In: Economics
Why do drugs costs so much? Can we get prices down? how?
The simple explanation for excessive drug prices is monopoly pricing.
Link innovation-friendly policies to price concessions.
The process of drug development is uncertain and expensive, but
there are many ways to reduce both the risk of failure and the cost
of innovation that don’t require allowing drug companies to charge
exorbitant prices. In 1981, for example, Congress created tax
credits to offset research costs, and in 2000, Medicare began
covering medical expenses for patients in clinical trials. More
recently, regulations have been introduced to speed drugs through
the FDA’s review process, which can save companies hundreds of
millions of dollars. These innovation-friendly policies have never
been linked to explicit price concessions from drug companies, but
in the future, they should be.
Revamp how long and how thoroughly new drugs enjoy monopoly
protection.
New drugs enjoy two types of monopoly protection: one through
patents, the other through market exclusivity granted by the FDA.

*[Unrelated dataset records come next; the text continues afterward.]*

-- ==== Sys2Proof/Machine/HostProtocol.lean ====
section
/-! DEFINITION. Host software above the block (spec/49_host_protocol.md): not hardware (R210), so no part of `step`. It
calls block operations one after another: "issue the operation, wait for BUSY = 0, then read RESULT and STATUS.OK". -/

namespace Sys2Proof.Machine

/-- Go on with the next state, or stop as the call stopped. -/
def chain {σ : Type} (o : Host.Outcome State Fault Refusal) (k : State → Host.Outcome σ Fault Refusal) :
    Host.Outcome σ Fault Refusal :=
  match o with
  | .next t => k t
  | .fault r => .fault r
  | .refused r => .refused r

/-- The machine runs until at most `later` events of the schedule are pending and BUSY = 0, in at most as many steps as
the second number says. -/
def settle (later : Nat) : Nat → State → Host.Outcome State Fault Refusal
  | 0, s => .next s
  | n + 1, s => if s.host.length ≤ later ∧ s.busy = false then .next s else chain (step s) (settle later n)

/-- The schedule with the OPWORD write of `w` at tick `t`, after the events up to that tick. -/
def insertWrite (t : Nat) (w : Word) (host : List HostEvent) : List HostEvent :=
  host.takeWhile (·.tick ≤ t) ++
    { tick := t, event := .access (.write .word 0#5 w) } :: host.dropWhile (·.tick ≤ t)

/-- Enough steps for `n` events: each is reached, performed, and any operation it issues ended. -/
def settleSteps (n : Nat) : Nat := 3 * n + 3

/-- The host writes the operation's word `gap` ticks from now, which starts it `gap + 1` ticks from now (R264, the gap is
a draw), and waits for BUSY = 0. Its other accesses, and the reset input, are in the schedule. -/
def hostIssue (gap : Nat) (i : Instr) (s : State) : Host.Outcome State Fault Refusal :=
  settle (s.host.dropWhile (·.tick ≤ s.tick + gap)).length (settleSteps (s.host.length + 1))
    { s with host := insertWrite (s.tick + gap) (encode i) s.host }

/-- `nowMicros()`: NOW counts ticks of `TICK_US` µs (R8, R20, R35). -/
def nowMicros (s : State) : Nat := s.now.toNat * Config.tickUs

/-- `merged = (cur & ~m) | (nv & m)` (R212). -/
def mergeMasked (cur nv m : Half) : Half := (cur &&& ~~~m) ||| (nv &&& m)

/-- Only the masked bits are compared (R213). -/
def verifyMasked (rr nv m : Half) : Bool := rr &&& m == nv &&& m

/-- `readRegister3(a)` is `TALK a, 3`; the word is RESULT and the success flag OK (R215). -/
def readRegister3 (gap : Nat) (a : BitVec 4) (s : State) : Host.Outcome State Fault Refusal :=
  hostIssue gap (.talk 3#2 a) s

/-- The fixed delay between register-3 transactions (R211, R261). -/
def interopWait (gap : Nat) (s : State) : Host.Outcome State Fault Refusal :=
  hostIssue gap (.wait (BitVec.ofNat 16 Config.tInterop)) s

/-- `updateRegister3(a, nv, m) -> ok`: read, merge, write, verify; every failure is the same `false` (R211, R214). `gap k` is
what the host lets pass before its operation `k`. -/
def updateRegister3 (gap : Nat → Nat) (a : BitVec 4) (nv m : Half) (s : State) :
    Host.Outcome (State × Bool) Fault Refusal :=
  chain (readRegister3 (gap 0) a s) fun s1 =>
    if s1.ok then
      chain (interopWait (gap 1) s1) fun s2 =>
        chain (hostIssue (gap 2) (.listen 3#2 a (mergeMasked s1.result nv m)) s2) fun s3 =>
          chain (interopWait (gap 3) s3) fun s4 =>
            chain (readRegister3 (gap 4) a s4) fun s5 => .next (s5, s5.ok && verifyMasked s5.result nv m)
    else .next (s1, false)

/-! ### Register 3 (R216, R218) -/

/-- The handler identifier, 8 bits. -/
def reg3Handler (l : Config.Reg3Layout) (r : Half) : BitVec 8 := r.extractLsb' l.handler 8
/-- The device address, 4 bits. -/
def reg3Address (l : Config.Reg3Layout) (r : Half) : BitVec 4 := r.extractLsb' l.address 4
/-- Service-request enable. -/
def reg3ServiceRequestEnable (l : Config.Reg3Layout) (r : Half) : Bool := r.getLsbD l.serviceRequestEnable
/-- Exceptional event. -/
def reg3ExceptionalEvent (l : Config.Reg3Layout) (r : Half) : Bool := r.getLsbD l.exceptionalEvent

/-- The mask that selects just the handler identifier (R218). -/
def handlerMask : Half := 0x00FF#16 <<< Config.reg3Layout.handler

/-- `initializeDevice(a, h) -> present` (R218). -/
def initializeDevice (gap : Nat → Nat) (a : BitVec 4) (h : BitVec 8) (s : State) :
    Host.Outcome (State × Bool) Fault Refusal :=
  updateRegister3 gap a (h.setWidth 16 <<< Config.reg3Layout.handler) handlerMask s

/-! ### Facade formulas (R219, R220) -/

/-- An LED bit as transmitted: requested on is sent as 0 (R219). -/
def ledBit (requestedOn : Bool) : Bool := !requestedOn

/-- A mouse axis: the 7-bit field shifted into the high bits of a signed 8-bit value (R220). -/
def mouseDelta (raw : BitVec 7) : Int := (raw.setWidth 8 <<< 1).toInt

end Sys2Proof.Machine
end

The FDA generally gives companies five to 12 years of exclusive
rights to sell a new drug after approval, but patent protections
can last decades because manufacturers often patent not just the
original molecule but also minor changes to the drug like its
coating or how it can be given. Enbrel, which is used to treat
inflammatory conditions like rheumatoid arthritis, was developed in
the 1990s, but it’s thicket of patents runs more than 100 deep and
doesn’t run out until 2029. Meanwhile, the drug costs nearly
$70,000 a year.
Reducing the number and types of patents available to drug manufacturers would limit how long patients and taxpayers are exposed to those price tags. Absent action that limits the duration of drug monopolies, money that should be encouraging the development of new drugs will continue to flow to companies that are best at blocking competitors to older drugs.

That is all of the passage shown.